While I’m at it - naniar also has a nice hex sticker, thanks to Oz Locke of Cuddly Cthulhu for the design, I’m super happy with it!
It is inspired by the lampost from CS Lewis’ “Narnia”, and highlights that it focusses on NA values, as well as this idea of “shining a light” on missing data, whilst containing a missing piece.
If you’d like a hex sticker, send me an email and I’ll happily mail one to you!
So, what is naniar?
naniar is a tidyverse friendly package for exploring and analysing missing data in R. The current goals of the naniar package is to make it easier for users to:
- Clean up, tidy, and recode missing values
- Find where missing data is
- Establish how much missing data they is
- Explore why data is missing
- Evaluate imputed values
I’ve described this process in the vignette “getting started”, which I recommend you take a look at to get a quick overview of the capabilities in naniar.
What is new in version 0.2.0?
Scan for possible missing values with miss_scan_count
.
miss_scan_count
makes it easier for users to search for particular
occurences of values in a dataset, across variables. This is handy when you think you might have some suspect values in your dataset and you want to see if they appear in the dataset.

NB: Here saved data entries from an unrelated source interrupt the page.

-- ==== Sys2Proof/Laws/State.lean ====
section
/-! SUPPORT. One lemma for each field and each update of the state, of a group and of its registers: what an
update leaves alone. -/

namespace Sys2Proof.Machine

/-! State.putGroup. -/
@[simp] theorem State.putGroup_turn (s : State) (h : Nat) (x : Group) : (s.putGroup h x).turn = s.turn := rfl
@[simp] theorem State.putGroup_who (s : State) (h : Nat) (x : Group) : (s.putGroup h x).who = s.who := rfl
@[simp] theorem State.putGroup_draws (s : State) (h : Nat) (x : Group) : (s.putGroup h x).draws = s.draws := rfl
@[simp] theorem State.putGroup_now (s : State) (h : Nat) (x : Group) : (s.putGroup h x).now = s.now := rfl
@[simp] theorem State.putGroup_nextId (s : State) (h : Nat) (x : Group) : (s.putGroup h x).nextId = s.nextId := rfl
@[simp] theorem State.putGroup_inputs (s : State) (h : Nat) (x : Group) : (s.putGroup h x).inputs = s.inputs := rfl
@[simp] theorem State.putGroup_blocks (s : State) (h : Nat) (x : Group) : (s.putGroup h x).blocks = s.blocks := rfl
@[simp] theorem State.putGroup_cores (s : State) (h : Nat) (x : Group) : (s.putGroup h x).cores = s.cores := rfl
@[simp] theorem State.putGroup_clusters (s : State) (h : Nat) (x : Group) : (s.putGroup h x).clusters = s.clusters := rfl
@[simp] theorem State.putGroup_launches (s : State) (h : Nat) (x : Group) : (s.putGroup h x).launches = s.launches := rfl
@[simp] theorem State.putGroup_parts (s : State) (h : Nat) (x : Group) : (s.putGroup h x).parts = s.parts := rfl
@[simp] theorem State.putGroup_queues (s : State) (h : Nat) (x : Group) : (s.putGroup h x).queues = s.queues := rfl
@[simp] theorem State.putGroup_pools (s : State) (h : Nat) (x : Group) : (s.putGroup h x).pools = s.pools := rfl
@[simp] theorem State.putGroup_reqs (s : State) (h : Nat) (x : Group) : (s.putGroup h x).reqs = s.reqs := rfl
@[simp] theorem State.putGroup_ops (s : State) (h : Nat) (x : Group) : (s.putGroup h x).ops = s.ops := rfl
@[simp] theorem State.putGroup_releases (s : State) (h : Nat) (x : Group) : (s.putGroup h x).releases = s.releases := rfl
@[simp] theorem State.putGroup_saves (s : State) (h : Nat) (x : Group) : (s.putGroup h x).saves = s.saves := rfl
@[simp] theorem State.putGroup_saved (s : State) (h : Nat) (x : Group) : (s.putGroup h x).saved = s.saved := rfl
@[simp] theorem State.putGroup_savedBlocks (s : State) (h : Nat) (x : Group) : (s.putGroup h x).savedBlocks = s.savedBlocks := rfl
@[simp] theorem State.putGroup_mem (s : State) (h : Nat) (x : Group) : (s.putGroup h x).mem = s.mem := rfl
@[simp] theorem State.putGroup_host (s : State) (h : Nat) (x : Group) : (s.putGroup h x).host = s.host := rfl
@[simp] theorem State.putGroup_peer (s : State) (h : Nat) (x : Group) : (s.putGroup h x).peer = s.peer := rfl
@[simp] theorem State.putGroup_poison (s : State) (h : Nat) (x : Group) : (s.putGroup h x).poison = s.poison := rfl
@[simp] theorem State.putGroup_units (s : State) (h : Nat) (x : Group) : (s.putGroup h x).units = s.units := rfl
@[simp] theorem State.putGroup_scrubbing (s : State) (h : Nat) (x : Group) : (s.putGroup h x).scrubbing = s.scrubbing := rfl
@[simp] theorem State.putGroup_asidtab (s : State) (h : Nat) (x : Group) : (s.putGroup h x).asidtab = s.asidtab := rfl
@[simp] theorem State.putGroup_asids (s : State) (h : Nat) (x : Group) : (s.putGroup h x).asids = s.asids := rfl
@[simp] theorem State.putGroup_mailbox (s : State) (h : Nat) (x : Group) : (s.putGroup h x).mailbox = s.mailbox := rfl
@[simp] theorem State.putGroup_frozenFns (s : State) (h : Nat) (x : Group) : (s.putGroup h x).frozenFns = s.frozenFns := rfl
@[simp] theorem State.putGroup_meters (s : State) (h : Nat) (x : Group) : (s.putGroup h x).meters = s.meters := rfl
@[simp] theorem State.putGroup_ports (s : State) (h : Nat) (x : Group) : (s.putGroup h x).ports = s.ports := rfl
@[simp] theorem State.putGroup_fqs (s : State) (h : Nat) (x : Group) : (s.putGroup h x).fqs = s.fqs := rfl
@[simp] theorem State.putGroup_answered (s : State) (h : Nat) (x : Group) : (s.putGroup h x).answered = s.answered := rfl
@[simp] theorem State.putGroup_bootfail (s : State) (h : Nat) (x : Group) : (s.putGroup h x).bootfail = s.bootfail := rfl
@[simp] theorem State.putGroup_ready (s : State) (h : Nat) (x : Group) : (s.putGroup h x).ready = s.ready := rfl
@[simp] theorem State.putGroup_cfgVersion (s : State) (h : Nat) (x : Group) : (s.putGroup h x).cfgVersion = s.cfgVersion := rfl
@[simp] theorem State.putGroup_fwVersion (s : State) (h : Nat) (x : Group) : (s.putGroup h x).fwVersion = s.fwVersion := rfl
@[simp] theorem State.putGroup_ownerKey (s : State) (h : Nat) (x : Group) : (s.putGroup h x).ownerKey = s.ownerKey := rfl
@[simp] theorem State.putGroup_fwDigest (s : State) (h : Nat) (x : Group) : (s.putGroup h x).fwDigest = s.fwDigest := rfl
@[simp] theorem State.putGroup_cfgDigest (s : State) (h : Nat) (x : Group) : (s.putGroup h x).cfgDigest = s.cfgDigest := rfl
@[simp] theorem State.putGroup_report (s : State) (h : Nat) (x : Group) : (s.putGroup h x).report = s.report := rfl

/-! State.setCore. -/
@[simp] theorem State.setCore_turn (s : State) (h : Nat) (x : Core) : (s.setCore h x).turn = s.turn := rfl
@[simp] theorem State.setCore_who (s : State) (h : Nat) (x : Core) : (s.setCore h x).who = s.who := rfl
@[simp] theorem State.setCore_draws (s : State) (h : Nat) (x : Core) : (s.setCore h x).draws = s.draws := rfl
@[simp] theorem State.setCore_now (s : State) (h : Nat) (x : Core) : (s.setCore h x).now = s.now := rfl
@[simp] theorem State.setCore_nextId (s : State) (h : Nat) (x : Core) : (s.setCore h x).nextId = s.nextId := rfl
@[simp] theorem State.setCore_inputs (s : State) (h : Nat) (x : Core) : (s.setCore h x).inputs = s.inputs := rfl
@[simp] theorem State.setCore_groups (s : State) (h : Nat) (x : Core) : (s.setCore h x).groups = s.groups := rfl
@[simp] theorem State.setCore_blocks (s : State) (h : Nat) (x : Core) : (s.setCore h x).blocks = s.blocks := rfl
@[simp] theorem State.setCore_clusters (s : State) (h : Nat) (x : Core) : (s.setCore h x).clusters = s.clusters := rfl
@[simp] theorem State.setCore_launches (s : State) (h : Nat) (x : Core) : (s.setCore h x).launches = s.launches := rfl
@[simp] theorem State.setCore_parts (s : State) (h : Nat) (x : Core) : (s.setCore h x).parts = s.parts := rfl
@[simp] theorem State.setCore_queues (s : State) (h : Nat) (x : Core) : (s.setCore h x).queues = s.queues := rfl
@[simp] theorem State.setCore_pools (s : State) (h : Nat) (x : Core) : (s.setCore h x).pools = s.pools := rfl
@[simp] theorem State.setCore_reqs (s : State) (h : Nat) (x : Core) : (s.setCore h x).reqs = s.reqs := rfl
@[simp] theorem State.setCore_ops (s : State) (h : Nat) (x : Core) : (s.setCore h x).ops = s.ops := rfl
@[simp] theorem State.setCore_releases (s : State) (h : Nat) (x : Core) : (s.setCore h x).releases = s.releases := rfl
@[simp] theorem State.setCore_saves (s : State) (h : Nat) (x : Core) : (s.setCore h x).saves = s.saves := rfl
@[simp] theorem State.setCore_saved (s : State) (h : Nat) (x : Core) : (s.setCore h x).saved = s.saved := rfl
@[simp] theorem State.setCore_savedBlocks (s : State) (h : Nat) (x : Core) : (s.setCore h x).savedBlocks = s.savedBlocks := rfl
@[simp] theorem State.setCore_mem (s : State) (h : Nat) (x : Core) : (s.setCore h x).mem = s.mem := rfl
@[simp] theorem State.setCore_host (s : State) (h : Nat) (x : Core) : (s.setCore h x).host = s.host := rfl
@[simp] theorem State.setCore_peer (s : State) (h : Nat) (x : Core) : (s.setCore h x).peer = s.peer := rfl
@[simp] theorem State.setCore_poison (s : State) (h : Nat) (x : Core) : (s.setCore h x).poison = s.poison := rfl
@[simp] theorem State.setCore_units (s : State) (h : Nat) (x : Core) : (s.setCore h x).units = s.units := rfl
@[simp] theorem State.setCore_scrubbing (s : State) (h : Nat) (x : Core) : (s.setCore h x).scrubbing = s.scrubbing := rfl
@[simp] theorem State.setCore_asidtab (s : State) (h : Nat) (x : Core) : (s.setCore h x).asidtab = s.asidtab := rfl
@[simp] theorem State.setCore_asids (s : State) (h : Nat) (x : Core) : (s.setCore h x).asids = s.asids := rfl
@[simp] theorem State.setCore_mailbox (s : State) (h : Nat) (x : Core) : (s.setCore h x).mailbox = s.mailbox := rfl
@[simp] theorem State.setCore_frozenFns (s : State) (h : Nat) (x : Core) : (s.setCore h x).frozenFns = s.frozenFns := rfl
@[simp] theorem State.setCore_meters (s : State) (h : Nat) (x : Core) : (s.setCore h x).meters = s.meters := rfl
@[simp] theorem State.setCore_ports (s : State) (h : Nat) (x : Core) : (s.setCore h x).ports = s.ports := rfl
@[simp] theorem State.setCore_fqs (s : State) (h : Nat) (x : Core) : (s.setCore h x).fqs = s.fqs := rfl
@[simp] theorem State.setCore_answered (s : State) (h : Nat) (x : Core) : (s.setCore h x).answered = s.answered := rfl
@[simp] theorem State.setCore_bootfail (s : State) (h : Nat) (x : Core) : (s.setCore h x).bootfail = s.bootfail := rfl
@[simp] theorem State.setCore_ready (s : State) (h : Nat) (x : Core) : (s.setCore h x).ready = s.ready := rfl
@[simp] theorem State.setCore_cfgVersion (s : State) (h : Nat) (x : Core) : (s.setCore h x).cfgVersion = s.cfgVersion := rfl
@[simp] theorem State.setCore_fwVersion (s : State) (h : Nat) (x : Core) : (s.setCore h x).fwVersion = s.fwVersion := rfl
@[simp] theorem State.setCore_ownerKey (s : State) (h : Nat) (x : Core) : (s.setCore h x).ownerKey = s.ownerKey := rfl
@[simp] theorem State.setCore_fwDigest (s : State) (h : Nat) (x : Core) : (s.setCore h x).fwDigest = s.fwDigest := rfl
@[simp] theorem State.setCore_cfgDigest (s : State) (h : Nat) (x : Core) : (s.setCore h x).cfgDigest = s.cfgDigest := rfl
@[simp] theorem State.setCore_report (s : State) (h : Nat) (x : Core) : (s.setCore h x).report = s.report := rfl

Let’s create a small dataframe containing some offending features, such as -99, and “N/A”, to show how this works:
dat_test <- tibble::tribble(~x, ~y, ~z,
1, "A", -100,
3, "N/A", -99,
NA, NA, -98,
-99, "E", -101,
-98, "F", -1)
You specify the things you want to scan for with the “search” argument, which takes a vector, and counts the number of times those features appear in each column.
So, for example, we cna look at the number of times that -99 appears in a dataset.
library(naniar)
miss_scan_count(data = dat_test, search = -99)
## # A tibble: 3 x 2
## Variable n
## <chr> <int>
## 1 x 1
## 2 y 0
## 3 z 1
This tells us that we have -99 appearing in the variables x
and z
.
We can also look at the number of times that we have -99, -98, and “N/A”.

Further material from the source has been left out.